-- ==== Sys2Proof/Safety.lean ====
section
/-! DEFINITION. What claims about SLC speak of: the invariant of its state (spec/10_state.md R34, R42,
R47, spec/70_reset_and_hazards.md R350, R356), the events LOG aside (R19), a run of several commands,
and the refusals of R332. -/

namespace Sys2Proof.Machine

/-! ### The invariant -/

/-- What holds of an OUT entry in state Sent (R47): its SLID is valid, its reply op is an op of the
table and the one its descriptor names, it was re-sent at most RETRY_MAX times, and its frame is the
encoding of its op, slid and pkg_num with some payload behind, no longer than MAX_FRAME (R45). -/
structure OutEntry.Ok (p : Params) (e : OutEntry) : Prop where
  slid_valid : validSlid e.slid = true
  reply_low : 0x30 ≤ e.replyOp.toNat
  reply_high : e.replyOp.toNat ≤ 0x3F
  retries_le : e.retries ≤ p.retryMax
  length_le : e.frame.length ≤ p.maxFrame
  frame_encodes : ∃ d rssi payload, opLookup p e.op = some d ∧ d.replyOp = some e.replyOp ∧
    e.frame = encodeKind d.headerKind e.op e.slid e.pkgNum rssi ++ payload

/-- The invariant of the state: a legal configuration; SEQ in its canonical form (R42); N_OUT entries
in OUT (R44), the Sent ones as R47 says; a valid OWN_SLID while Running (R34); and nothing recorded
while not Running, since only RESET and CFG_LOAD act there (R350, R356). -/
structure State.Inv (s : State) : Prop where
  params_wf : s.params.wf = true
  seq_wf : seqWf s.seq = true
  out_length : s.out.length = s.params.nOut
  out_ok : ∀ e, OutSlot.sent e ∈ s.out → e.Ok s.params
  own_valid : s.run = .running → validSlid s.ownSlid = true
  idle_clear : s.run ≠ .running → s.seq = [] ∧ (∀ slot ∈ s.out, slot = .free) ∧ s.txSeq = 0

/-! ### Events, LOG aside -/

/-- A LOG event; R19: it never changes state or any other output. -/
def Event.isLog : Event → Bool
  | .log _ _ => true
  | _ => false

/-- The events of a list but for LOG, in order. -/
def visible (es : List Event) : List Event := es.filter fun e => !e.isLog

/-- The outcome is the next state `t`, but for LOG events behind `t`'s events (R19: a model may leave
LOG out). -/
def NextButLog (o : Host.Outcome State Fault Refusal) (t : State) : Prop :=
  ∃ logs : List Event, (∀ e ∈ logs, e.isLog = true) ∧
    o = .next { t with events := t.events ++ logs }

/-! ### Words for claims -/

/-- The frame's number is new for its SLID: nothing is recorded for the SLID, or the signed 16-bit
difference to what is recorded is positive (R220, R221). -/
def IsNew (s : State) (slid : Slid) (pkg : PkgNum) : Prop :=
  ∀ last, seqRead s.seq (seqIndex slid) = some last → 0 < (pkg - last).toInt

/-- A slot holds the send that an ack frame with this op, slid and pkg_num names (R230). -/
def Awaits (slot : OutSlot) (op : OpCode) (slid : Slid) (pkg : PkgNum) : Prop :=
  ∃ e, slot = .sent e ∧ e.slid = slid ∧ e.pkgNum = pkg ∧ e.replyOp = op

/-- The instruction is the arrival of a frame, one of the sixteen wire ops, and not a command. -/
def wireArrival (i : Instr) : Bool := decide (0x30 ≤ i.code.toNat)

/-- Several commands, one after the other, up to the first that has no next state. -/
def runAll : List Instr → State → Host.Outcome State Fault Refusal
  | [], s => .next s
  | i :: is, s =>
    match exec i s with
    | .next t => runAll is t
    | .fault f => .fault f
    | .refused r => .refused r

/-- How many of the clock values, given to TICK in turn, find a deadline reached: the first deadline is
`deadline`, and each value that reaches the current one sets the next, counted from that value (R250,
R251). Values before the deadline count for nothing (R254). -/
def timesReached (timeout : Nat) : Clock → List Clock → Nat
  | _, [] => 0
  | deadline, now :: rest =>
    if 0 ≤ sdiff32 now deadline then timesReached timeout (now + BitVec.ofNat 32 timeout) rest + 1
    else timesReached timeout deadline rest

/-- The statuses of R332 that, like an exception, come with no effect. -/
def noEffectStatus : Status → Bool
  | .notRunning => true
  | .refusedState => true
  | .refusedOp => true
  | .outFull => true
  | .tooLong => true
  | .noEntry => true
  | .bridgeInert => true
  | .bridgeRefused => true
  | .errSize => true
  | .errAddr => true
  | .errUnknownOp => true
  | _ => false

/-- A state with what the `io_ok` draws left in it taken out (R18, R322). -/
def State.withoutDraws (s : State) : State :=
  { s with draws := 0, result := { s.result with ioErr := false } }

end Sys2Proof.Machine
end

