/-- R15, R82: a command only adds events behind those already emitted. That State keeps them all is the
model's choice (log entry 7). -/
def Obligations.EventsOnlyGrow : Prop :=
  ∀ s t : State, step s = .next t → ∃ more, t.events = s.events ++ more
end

▸ **Description of the task**: When a line among the entries contains "other", pull that line out.

▸ **Answer to the exercise**:
/-- A LOG event; R19: it never changes state or any other output. -/
/-- Several commands, one after the other, up to the first that has no next state. -/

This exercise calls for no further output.